What is Project Red Clay? Plain-English answers.

For visitors arriving here for the first time. The fourteen questions below answer almost everything anyone has asked at community meetings, on Facebook, in press calls, and in commissioner conversations since this began.

What is Project Red Clay?

Project Red Clay is the working name of an approximately 1,000-acre hyperscale data center campus proposed by Cloverleaf Infrastructure at the intersection of U.S. Highway 80 and Alabama Highway 21 in Burkville, northeast Lowndes County, Alabama — about six miles southwest of Montgomery.

What is a hyperscale data center?

A hyperscale data center is a large industrial facility — millions of square feet — full of computer servers operated by a single company (typically Amazon, Google, Meta, Microsoft, Oracle, or a similar 'hyperscaler').

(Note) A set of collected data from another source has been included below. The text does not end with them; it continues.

/-- A configuration or MSI-X field of a function; sizes are coded as PCI Express codes them (PRESUMED, log 14). -/
def cfgWrite (f : Nat) (r : CfgReg) (v : Nat) (s : State) : State :=
  match r with
  | .maxPayload => if v < 6 then s.modFn f (fun h => { h with mps := 128 * 2 ^ v }) else s
  | .maxReadRequest => if v < 6 then s.modFn f (fun h => { h with mrrs := 128 * 2 ^ v }) else s
  | .aspmL1Enable => s.modFn f (fun h => { h with aspmL1 := v.testBit 0 })
  | .ptmEnable => s.modFn f (fun h => { h with ptmEn := v.testBit 0 })
  | .functionMask => if v.testBit 0 then s.modFn f (fun h => { h with fnMask := true }) else msixUnmask f none s
  | .vectorMask k =>
    if 256 ≤ k then s
    else if v.testBit 0 then s.modFn f (fun h => { h with msixMask := h.msixMask ||| (1#256 <<< k) })
    else msixUnmask f (some k) s
  | .vectorWord k i => if 256 ≤ k ∨ 3 ≤ i then s else s.modFn f (fun h => { h with
      msixTab := sset 0 h.msixTab (4 * k + i) (if i = 0 then v % 2 ^ 32 / 4 * 4 else v % 2 ^ 32) })
  | .command => s.modFn f (fun h => { h with command := v % 2 ^ 16 - (v % 2 ^ 16) / 4 % 2 * 4 })
  | .powerState => if v % 4 = 0 ∨ v % 4 = 3 then s.modFn f (fun h => { h with d3 := decide (v % 4 = 3) }) else s
  | .bar k => s.modFn f (fun h => { h with bars := barPut h.bars k v })
  | .aerCorrectable => s.modFn f (fun h => { h with aerCor := h.aerCor - (h.aerCor &&& v) })
  | .aerUncorrectable => s.modFn f (fun h => { h with aerUnc := h.aerUnc - (h.aerUnc &&& v) })
  | .decoderControl i => if v.testBit 9 then s else decoderUncommit f i s

/-- REGISTER_WRITE. -/
def registerWrite (t : RegTarget) (size : Nat) (v : BitVec 64) (s : State) : State :=
  match t with
  | .bar0 f off => s.ioAccess f (bar0Write f off size v)
  | .config f r => s.ioAccess f (cfgWrite f r v.toNat)
  | .node n off =>
    if n < 64 ∧ off < 2 ^ 20 ∧ (size = 4 ∨ size = 8) ∧ off % size = 0 ∧ s.mbReady ∧ s.pw.state ≠ .deep ∧ s.pw.state ≠ .off then
      (s.writeWords (n * 2 ^ 20 + off) (le size v.toNat) (size / 4)).1
    else s

def execDiagCtrlRead (p : Path) (b : Bytes) (s : State) : Host.Outcome State Fault Refusal :=
  .next (s.command p 0xC800 b diagCtrlRead)

def execDiagCtrlWrite (p : Path) (b : Bytes) (s : State) : Host.Outcome State Fault Refusal :=
  .next (s.command p 0xC801 b diagCtrlWrite)

def execRegisterWrite (target : RegTarget) (size : Nat) (value : BitVec 64) (s : State) : Host.Outcome State Fault Refusal :=
  .next (registerWrite target size value s)

end Sys2Proof.Machine
end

The facility runs continuously, drawing the electrical and water demand of a small city. The facility Cloverleaf has described to Lowndes residents would be approximately 5 million square feet — roughly four times the size of Meta's existing facility 12 miles away in Hope Hull.

Who is Cloverleaf Infrastructure?

Cloverleaf is a Houston-based site developer founded in 2024. They do not build, own, or operate data centers. Their business model is to assemble land, secure power and approvals, and then sell the shovel-ready package to a hyperscaler. They have raised $300 million from NGP Energy Capital Management and Sandbrook Capital (the latter anchored by the Ontario Teachers' Pension Plan) and are pursuing 10–15 gigawatts of peak power capacity across multiple sites nationally.

Who would actually own and run the data center?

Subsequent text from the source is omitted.